自治体によっては、家の解体費用に補助金を支給しているケースがあります。
はじめに、自治体が補助金を支給する目的や制度の内容、補助金の種類から解説します。
補助金を支給する目的
自治体が補助金を支給するのは、建物が長期間放置され、周囲に悪影響を及ぼすことを防ぐためです。

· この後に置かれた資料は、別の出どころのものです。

-- ==== Sys2Proof/Machine/Records.lean ====
section
/-!
DEFINITION. Physical addresses and their homes, and the error records that detection leaves (06 R115, R119; 20 R360; 21 R380 to R387).
-/
namespace Sys2Proof.Machine

open Sys2Proof

/-! ### Physical addresses (06 Table 6-1, R119) -/

/-- The line key of a physical address: its bits above [6:0]. -/
def lineOf (pa : Nat) : Nat := pa / 128

/-- The block key of a physical address: its bits above [10:0]. -/
def blockOf (pa : Nat) : Nat := pa / 2048

/-- The block of a line. -/
def blockOfLine (l : Nat) : Nat := l / 16

/-- PKG of a line. -/
def pkgOfLine (l : Nat) : Nat := l / 2 ^ 37 % 256

/-- The home die of a line. -/
def dieOfLine (l : Nat) : Nat := l / 2 ^ 29 % 8

/-- The home die of a block. -/
def dieOfBlock (b : Nat) : Nat := b / 2 ^ 25 % 8

/-- The byte offset of a line in its die. -/
def lineOff (l : Nat) : Nat := l % 2 ^ 29 * 128

/-- The line is homed on this package. -/
def homedHere (s : State) (l : Nat) : Bool := pkgOfLine l == s.pkg.toNat

/-- The quay index of a line's home quay (06 R119). -/
def homeQuayIndex (l : Nat) : Nat :=
  let a := l % 2 ^ 29
  ((a % 2 ^ 11) ^^^ (a / 2 ^ 11 % 2 ^ 11) ^^^ (a / 2 ^ 22 % 2 ^ 7)) * 160 / 2048

/-- The position of quay index `q` of a die (01 R13). -/
def quayPos (die q : Nat) : Nat := mkPos (32 * (die % 4) + q % 32) (37 * (die / 4) + 9 * (q / 32))

/-- The position of a line's home quay. -/
def homePos (l : Nat) : Nat := quayPos (dieOfLine l) (homeQuayIndex l)

/-- The translation quay of a tile (20 R360). -/
def transQuay (pos : Nat) : Nat := pos - 128 * (dieRow pos % 9)

/-- The address is populated, as far as this package's own memory goes (06 R115). -/
def populatedOff (pa : Nat) : Bool := pa / 2 ^ 39 % 32 == 0 && decide (pa % 2 ^ 36 < 0xC00000000)

/-- The partition's link routing has an entry for a package (22 R411). -/
def routed (x : Part) (pkg : Nat) : Bool := (tblGet? x.routes pkg).isSome

/-- A physical address that an access of a partition may use (06 R115). -/
def populated (s : State) (part : Option Nat) (pa : Nat) : Bool :=
  populatedOff pa && decide (pa < 2 ^ 52) &&
    (pa / 2 ^ 44 % 256 == s.pkg.toNat ||
      (match part with
       | some p => routed (partAt s p) (pa / 2 ^ 44 % 256)
       | none => false))

/-! ### Records (21 Tables 21-1, 21-2) -/

/-- COUNT of a merged record (21 Table 21-1). -/
def bump (r : ErrRec) : ErrRec := { r with count := min 65535 (r.count + 1) }

/-- Add to the first record that `same` holds of, if the log has one. -/
def bumpFirst (same : ErrRec → Bool) : List ErrRec → Option (List ErrRec)
  | [] => none
  | r :: rs => if same r then some (bump r :: rs) else (bumpFirst same rs).map (r :: ·)

/-- Add to the last record that `same` holds of, if the log has one. -/
def bumpLast (same : ErrRec → Bool) (l : List ErrRec) : Option (List ErrRec) := (bumpFirst same l.reverse).map List.reverse

/-- Add a record that merges (21 R381). -/
def mergeRec (s : State) (d : Nat) (same : ErrRec → Bool) (r : ErrRec) : State :=
  let x := dieAt s d
  match bumpFirst same x.log with
  | some l => setDie s d { x with log := l }
  | none => logRec s d r

/-- A record sets out for a partition's error queue (21 R383). -/
def partRec (s : State) (p : Nat) (r : ErrRec) : State := { s with recs := s.recs ++ [(p, r)] }

/-- The partitions that use a key slot: its owner and those it is granted to (21 R381). -/
def keyUsers (s : State) (k : Nat) : List Nat :=
  let x := tblGet KeySlot.reset s.keys k
  x.owner.toList ++ x.users

/-- The position that WHERE names. -/
def placePos (x : Word) : Nat := mkPos (bitsOf x 15 0) (bitsOf x 23 16)

/-- A record as one partition receives it: it names no position of another partition (21 R380; log entry 94). -/
def recFor (s : State) (p : Nat) (r : ErrRec) : ErrRec := if partOf s (placePos r.place) = some p then r else { r with place := 0 }

/-- A record for the partitions of a key slot and the die log. -/
def keyRec (s : State) (d k : Nat) (r : ErrRec) : State :=
  logRec ((keyUsers s k).foldl (fun s p => partRec s p (recFor s p r)) s) d r

/-- SYNDROME_QUEUE_MOVE: the oldest entry of a tile's syndrome queue goes to the partition that the slot had when the event came about and to the die log (21 R380, Table 21-2). CORR is set where the data was corrected: a correction, and a repetition that agreed (21 R386; log entry 20). -/
def execSyndromeQueueMove (s : State) : Out := with1 s fun pos =>
  let t := tileAt s pos
  match t.synq with
  | [] => .next s
  | e :: es =>
    let s1 := setTile s pos { t with synq := es }
    let r : ErrRec :=
      { kind := e.kind, fl := if e.kind = 1 ∨ (e.kind = 2 ∧ e.lo.getLsbD 33 = false) then 1 else 0, count := 1, cycle := e.cycle
        place := placeOf s pos (some e.slot), addr := e.addr, lo := e.lo, hi := 0 }
    let s2 := logRec s1 (dieOf pos) r
    .next (match e.part with | some p => partRec s2 p (recFor s p r) | none => s2)

end Sys2Proof.Machine
end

空き家は、人が住んでいる家に比べて早く劣化するため、換気や掃除、見回りといった管理が欠かせません。
相続によって取得した実家などは遠方にあるケースも多く、現地を訪問するだけで時間と費用がかかります。
管理会社に委託する場合も費用がかかるため、解体を検討する方も少なくありません。
しかし、建物の解体工事には高額な費用がかかり、30坪の木造住宅で90万円から150万円程度とされています。

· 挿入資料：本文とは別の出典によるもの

/-- RMMA: poison of the addresses, UNDEF_OP of W = 1 in paired mode, alignment, ranges or stage, then the bound, which is set at issue
(11 R243 to R246, R258). -/
def execRmma (g : BitVec 3) (t a b : BitVec 5) (c : BitVec 2) (x y w u v : BitVec 1) (s : State) : Out :=
  runCore (.rmma g t a b c x y w u v) s (fun o s =>
    let tl := myTile s
    let fromStage := x == 1
    let stage := y.toNat
    let wide := w == 1
    let va := o.word 0
    let off := (o.word 1).toNat
    let st := vget AStage.reset tl.stage stage
    let ac := accOf tl c.toNat
    let bits := if wide then 16 else 8
    let nb := ceilLog2 (2 ^ ac.beta.toNat + depthOf wide * maxMag bits (u == 1) * maxMag bits (v == 1))
    needClean o 0 <| needClean o 1 <|
    demand (!(wide && tl.rnsMode == 1)) 7 cUNDEF (curWord s) <|
    demand (fromStage || decide (va.toNat % 64 = 0)) 8 cMISALIGN va <|
    demand (decide (off % 64 = 0)) 8 cMISALIGN (o.word 1) <|
    demand (fromStage || (ownScratch s va aSize).isSome) 9 cACCESS va <|
    demand (decide (off + bSize tl.rnsMode ≤ Config.bankSize)) 9 cACCESS (o.word 1) <|
    demand (!fromStage || st.fp == 24) 9 cACCESS (BitVec.ofNat 64 stage) <|
    boundOk s nb <|
      let kind : OpKind :=
        .rmma c.toNat (if fromStage then some (stage, st.poison) else none) ((ownScratch s va aSize).getD 0) off wide (u == 1) (v == 1)
      if 2 ≤ (rmmas tl).length || !lockRoom tl kind then .wait s
      else
        let tl1 := setAcc tl c.toNat { ac with beta := BitVec.ofNat 7 nb }
        let tl2 := if fromStage then { tl1 with stage := vset tl1.stage stage { st with fp := 0, poison := false } } else tl1
        .done (startOp (setMyTile s tl2) kind t 0 0 none 0 (rmmas tl).isEmpty))

/-- RMMA_START: a waiting RMMA begins when none runs (11 R246). -/
def execRmmaStart (s : State) : Out := with1 s fun pos =>
  let t := tileAt s pos
  if (rmmas t).any (·.started) then .next s
  else
    match rmmas t with
    | o :: _ => .next (updOp s pos { o with started := true })
    | [] => .next s

/-- The armed injection of KIND 1: digit CH of cell 0 is written one greater modulo its modulus (18 R325). -/
def injectDigit (t : Tile) (cells : Mem) : Tile × Mem :=
  if armedKind t = 1 then
    let ch := bitsOf t.faultinj 59 56
    ({ t with faultinj := bitSet t.faultinj 63 false },
      if ch < 10 then memSet cells ch (BitVec.ofNat 8 (((memGet cells ch).toNat + 1) % Config.modulus ch)) else cells)
  else (t, cells)

/-- The 64-byte units of memory that a matrix operation reads after its issue, by their addresses: of A in scratch, of B in the operand bank, of an image. -/
def OpKind.readUnits (mode : BitVec 1) (k : OpKind) : List Nat :=
  match k with
  | .rmma _ _ _ b _ _ _ => k.sources.map (·.1) ++ (List.range (bSize mode / 64)).map (fun i => Config.localBase + Config.bankOff + b + 64 * i)
  | .rlda .. => k.sources.map (·.1)
  | .radds .. => k.sources.map (·.1)
  | _ => []

/-- The 64-byte units that a matrix operation writes. -/
def OpKind.writeUnits (k : OpKind) : List Nat :=
  match k with
  | .rsta _ a => (List.range (imageSize / 64)).map (fun i => Config.localBase + a + 64 * i)
  | _ => []

/-- A unit that a matrix operation has still to read or write may not be touched yet (07 R146, R157; 11 R241). -/
def matrixWaits (s : State) (pos : Nat) (o : AsyncOp) : Bool :=
  ((o.kind.readUnits (tileAt s pos).rnsMode).zipIdx.any (fun x => !o.read.any (fun r => r.1 == x.2) && opWaits s pos o x.1 64 false)) ||
    (o.kind.writeUnits.zipIdx.any (fun x => !o.moved.contains x.2 && opWaits s pos o x.1 64 true))

/-- The bytes of units from number `k` on, with their poison: as they were read before, or as they stand now. -/
def asRead (o : AsyncOp) (k : Nat) (bs : List Byte) (poison : Mem) (off : Nat) : List Byte × Bool :=
  if o.read = [] then (bs, unitsPoison poison off bs.length)
  else
    let units := (List.range (bs.length / 64)).map (fun i =>
      match o.read.find? (fun r => r.1 == k + i) with
      | some r => (bytesLE 64 r.2.1, r.2.2)
      | none => ((bs.drop (64 * i)).take 64, memGet poison (off / 64 + i) != 0))
    (units.flatMap (·.1), units.any (·.2))

/-- A range of own scratch as an operation reads it. -/
def scratchRead (s : State) (pos : Nat) (o : AsyncOp) (off n : Nat) : State × List Byte × Bool :=
  let r := scratchBytes s pos off n
  let x := asRead o 0 r.2.1 (tileAt r.1 pos).scratchP off
  (r.1, x.1, x.2)

/-- The A operand of an RMMA with its poison. -/
def rmmaA (s : State) (pos : Nat) (o : AsyncOp) (stage : Option (Nat × Bool)) (aAddr : Nat) : State × List Byte × Bool :=
  match stage with
  | some g => (s, memRun (vget AStage.reset (tileAt s pos).stage g.1).data 0 aSize, g.2)
  | none => scratchRead s pos o aAddr aSize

建物が頑丈なほど解体に時間がかかり、人手も必要となるため、コンクリート造や鉄骨造ではさらに費用が高くなるでしょう。
金銭的な事情でやむを得ず放置されている空き家は多く、年々増加しており、大きな社会問題となっています。
空き家を放置すると、破損や倒壊、ごみの散乱、不法投棄、放火、治安の悪化など、さまざまなリスクが生じるでしょう。
補助金制度は、金銭的な理由で解体を断念せざるを得なかったケースに対応し、これらのリスクを回避するために設けられています。
補助金の種類
解体工事の際に受け取れる補助金制度には、いくつかの種類があります。
自治体によって名称が異なる場合もありますが、主な補助金の種類は以下のとおりです。
老朽危険家屋解体工事補助金
老朽化などにより倒壊の恐れがある空き家の解体を促すための制度です。
補助を受けるには、耐震診断や自治体の認定が必要となります。
認定を受けると、解体費用の約2割から5割の補助金が支給されます。
木造住宅解体工事補助金
地震などの災害時に倒壊や被害のリスクを抑えるため、現在の耐震基準を満たしていない木造住宅の解体を促す制度です。

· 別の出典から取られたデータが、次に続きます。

/-- The corrections that each rank of this package has made, over all its images; none where one of them is a mismatch (log entry 98). -/
def correctionsOf (ls : List (List Leaving)) (n : Nat) : List (Nat × List (Nat × Int × Nat)) :=
  (List.range n).map (fun r =>
    let own := ls.filterMap (fun l => l[r]?)
    (r, if own.any (fun l => match l with | .error _ => true | .ok _ => false) then [] else (leftOf own).flatMap (·.2.2.2)))

/-- How a residue sum ends, and the corrections that its members have made as their images left (12 R280; 05 R102, R111). -/
def reduceImages (tiles : List (Option Tile)) (fresh : Nat) (ins : List (List Byte)) (k : Nat) : (CollEnd ⊕ List (List Byte)) × List (Nat × List (Nat × Int × Nat)) :=
  if !(List.range k).all (headersAgree ins) then (.inl (.status (-3) (fun _ => some (cCOLLMIS, 0)) false), [])
  else
    let ls := (List.range k).map (leavingImages tiles fresh ins)
    let cs := correctionsOf ls ins.length
    match ls.findSome? mismatchOf with
    | some (r, c) => (.inl (.status (-7) (fun _ => some (c.cause, BitVec.ofNat 64 (c.tval.toNat % 2 ^ 20 + r * 2 ^ 32))) false), cs)
    | none =>
      match (ls.map sumOf).findSome? (fun x => match x with | .error nb => some nb | .ok _ => none) with
      | some nb => (.inl (.status (-6) (fun _ => some (cRNSOVF, BitVec.ofNat 64 nb)) false), cs)
      | none => (.inr ((ls.map sumOf).filterMap (fun x => match x with | .ok b => some b | .error _ => none)), cs)

/-- The reduction of elements of types 0 to 3: the lowest non-finite element ends a floating one (12 R280). -/
def reduceElems (d : CollDesc) (parent : Nat → Nat) (cs : List (List (Nat × Bool))) (n count : Nat) : CollEnd ⊕ List (Byte × Bool) :=
  let arr := cs.toArray.map (·.toArray)
  let own := fun e r => ((arr.getD r #[]).getD e (0, false)).1
  let psn := fun e => (List.range n).any (fun r => ((arr.getD r #[]).getD e (0, false)).2)
  let asF := fun e r => if d.ty = 1 then widenBf (own e r) else own e r
  let bad := if d.ty ≤ 1 then
      (List.range count).findSome? (fun e => nonfiniteRank (d.red == 0) (asF e) parent n)
    else none
  match bad with
  | some r =>
    .inl (.status (-4) (fun k => some (cCOLLNF, BitVec.ofNat 64 (r + (if k = r then 2 ^ 16 else 0)))) true)
  | none =>
    .inr ((List.range count).flatMap (fun e =>
      (bytesLE (collElem d.ty) (reduceElem d (own e) parent n)).map (fun b => (b, psn e))))

/-- What ranks receive of a whole reduced vector. -/
def shareReduced (d : CollDesc) (v : List (Byte × Bool)) (r : Nat) : List (Byte × Bool) :=
  if d.op = 1 then v else (v.drop (r * d.block)).take d.block

/-- How a collective ends from every rank's contribution (12 R278, R280); the residue corrections of each rank of this package, whose tiles are known, beside it. -/
def endOfColl (d : CollDesc) (parent : Nat → Nat) (tiles : List (Option Tile)) (fresh : Nat) (ins : List (List (Byte × Bool))) (n : Nat) :
    CollEnd × List (Nat × List (Nat × Int × Nat)) :=
  let in_ := fun r => ins.getD r []
  match d.op with
  | 3 => (.result (fun _ => ins.flatten), [])
  | 4 => (.result (fun _ => in_ d.root), [])
  | 5 => (.result (fun r => (List.range n).flatMap (fun j => ((in_ j).drop (r * d.block)).take d.block)), [])
  | 6 => (.result (fun _ => []), [])
  | _ =>
    if d.ty = 4 then
      if d.red ≠ 0 then (.status (-3) (fun _ => some (cCOLLMIS, 0)) false, [])
      else
        let x := reduceImages tiles fresh (ins.map (·.map (·.1))) ((in_ 0).length / imageSize)
        match x.1 with
        | .inl e => (e, x.2)
        | .inr bs =>
          let psn := fun i => ins.any (fun l => (l.drop (i * imageSize)).take imageSize |>.any (·.2))
          (.result (fun r => shareReduced d (bs.flatten.mapIdx (fun i x => (x, psn (i / imageSize)))) r), x.2)
    else
      match reduceElems d parent (ins.map (elemsOf (collElem d.ty))) n ((in_ 0).length / collElem d.ty) with
      | .inl e => (e, [])
      | .inr v => (.result (shareReduced d v), [])

/-! ### The collective ends -/

/-- The members of one collective (12 R280). -/
def collOf (s : State) (m : CollMember) : List CollMember :=
  s.colls.filter (fun x => x.part == m.part && x.group == m.group && x.seq == m.seq)

/-- Two members belong to one collective. -/
def CollMember.same (a b : CollMember) : Bool := a.part == b.part && a.group == b.group && a.seq == b.seq

/-- `len` undefined bytes (00 R2). -/
def freeBytes (fresh len : Nat) : List (Byte × Bool) :=
  (List.range len).map (fun i => ((Config.freeVec (fresh + i / 64)).extractLsb' (8 * (i % 64)) 8, Config.freeBool (fresh + i / 64)))

/-- The free values that `len` undefined bytes take. -/
def freesFor (len : Nat) : Nat := len / 64 + 1

/-- What a member on another package contributes: free values (log entry 5). -/
def farIn (s : State) (d : CollDesc) (rank n : Nat) : State × List (Byte × Bool) :=
  let len := d.inLen rank n
  ({ s with fresh := s.fresh + freesFor len }, freeBytes s.fresh len)

/-- The contribution of every rank, in order, with every OUT of this package checked. -/
def gatherColl (d : CollDesc) (n : Nat) (ms : List CollMember) : List Nat → State → List (List (Byte × Bool)) → RangeAns (List (List (Byte × Bool)))
  | [], s, acc => .ok s acc
  | r :: rs, s, acc =>
    match ms.find? (fun m => m.rank == r) with
    | none => let x := farIn s d r n; gatherColl d n ms rs x.1 (acc ++ [x.2])
    | some m =>
      match readIn s m n with
      | .ok s1 bs =>
        (match checkOut s1 m n with
         | .ok s2 _ => gatherColl d n ms rs s2 (acc ++ [if m.poison then bs.map (fun b => (b.1, true)) else bs])
         | .wait s2 => .wait s2
         | .held s2 va mg w => .wait (m.agent.hold s2 va mg w)
         | .fail s2 => .fail s2)
      | .wait s1 => .wait s1
      | .held s1 va mg w => .wait (m.agent.hold s1 va mg w)
      | .fail s1 => .fail s1

/-- Every member of a collective receives its result. -/
def setResults (s : State) (m : CollMember) (f : CollMember → CollRes) : State :=
  { s with colls := s.colls.map (fun x => if x.same m then { x with res := some (f x) } else x) }

/-- A collective ends with a status at every member; OUT holds undefined bytes where the rule says so (12 R280, R281). COLL_MISMATCH
carries the group and the sequence number (13 Table 13-9); no rule states the value that comes with COLL_MEMBER_LOST. -/
def endWith (s : State) (m : CollMember) (n : Nat) (v : Int) (cause : Nat → Option (Nat × Word)) (undef : Bool) : State :=
  let s1 := setResults s m (fun x =>
    { status := v, moved := 0
      cause := (cause x.rank).map (fun c =>
        if c.1 = cCOLLMIS then (c.1, BitVec.ofNat 64 (m.group + m.seq % 2 ^ 32 * 2 ^ 32))
        else if c.1 = cCOLLLOST then (c.1, Config.freeWord s.fresh) else c)
      bytes := if undef then freeBytes (s.fresh + x.rank * freesFor (x.desc.outLen n)) (x.desc.outLen n) else [] })
  { s1 with fresh := s.fresh + (n + 1) * freesFor (m.desc.outLen n) }

/-- Corrections of a residue sum set FLAGS.RC of the issuing slot and log one event for the member: of its first image with one the lowest element, with the
number over all its images (12 R280; log entry 98). -/
def noteCorrections (s : State) (ms : List CollMember) (cs : List (Nat × List (Nat × Int × Nat))) : State :=
  ms.foldl (fun s m =>
    match (cs.filter (fun c => c.1 == m.rank)).flatMap (·.2) with
    | [] => s
    | (e, _, ch) :: rest =>
      let pos := m.agent.tile s
      let k := m.agent.slot s
      let t := slotAt s pos k
      let s1 := setSlot s pos k { t with flags := t.flags ||| fRC.setWidth 64 }
      let u := tileAt s1 pos
      setTile s1 pos { u with synq := u.synq ++ [corrEvent k (some m.part) s.cycle 0 true e ch (rest.length + 1)] }) s

/-- The comparison of signatures (12 R280). -/
def signaturesDiffer (ms : List CollMember) : Bool :=
  match ms with
  | [] => false
  | m :: rest => rest.any (fun x =>
      x.desc.op != m.desc.op || x.desc.red != m.desc.red || x.desc.ty != m.desc.ty || x.desc.count != m.desc.count || x.desc.root != m.desc.root)

/-- The member is of this package. -/
def Member.here (s : State) (m : Member) : Bool := m.pkg == s.pkg.toNat

/-- Members in the order of their ranks. -/
def byRank (ms : List CollMember) (n : Nat) : List CollMember := (List.range n).filterMap (fun r => ms.find? (fun m => m.rank == r))

/-- Two live domains of a partition have the DONE of a member of this package: the data of every collective on the group is undefined (22 R412). -/
def sharedDone (s : State) (p : Nat) (g : Group) : Bool :=
  let dones := (s.berths.filter (fun b => b.part == p)).map (fun b => doneOf b.lrec) ++
    (s.domains.filter (fun d => d.part == p && !d.dead)).map (fun d => doneOf d.lrec)
  g.members.any (fun m => m.here s && decide (2 ≤ (dones.filter (· == m.mkey)).length))

/-- How members on other packages end a collective before any image leaves, as they may: they differ in their signature, or fail a translation (12 R280;
log entry 5). -/
def farEnd (s : State) (m : CollMember) (far : List Nat) : Option CollEnd :=
  let x := (Config.freeWord s.fresh).toNat
  match far with
  | [] => none
  | _ =>
    if x % 8 = 1 then some (.status (-3) (fun _ => some (cCOLLMIS, 0)) false)
    else if x % 8 = 2 ∧ m.desc.op ≠ 6 then some (.status (-1) (fun _ => none) true)
    else none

実際に耐震診断をおこない、倒壊の危険性が高いと判断された場合に、解体費用の一部が補助されます。
都市景観形成地域老朽空き家解体事業補助金
都市の景観を守るため、長期間放置された家屋の解体費用を補助する制度です。
支給を受けるには、解体工事後に景観形成基準を満たす土地の利用方法が求められます。
自治体によって異なりますが、解体費用の約2割から5割の補助金が支給されるケースが多いです。
これらの補助金制度は、国ではなく自治体が運用しています。
空き家再生等推進事業の一環として国が創設した制度ですが、実際に解体費用を支給するのは各自治体です。
制度の名称や支給額、適用条件などの詳細は、空き家の所在地を管轄する自治体に確認することをおすすめします。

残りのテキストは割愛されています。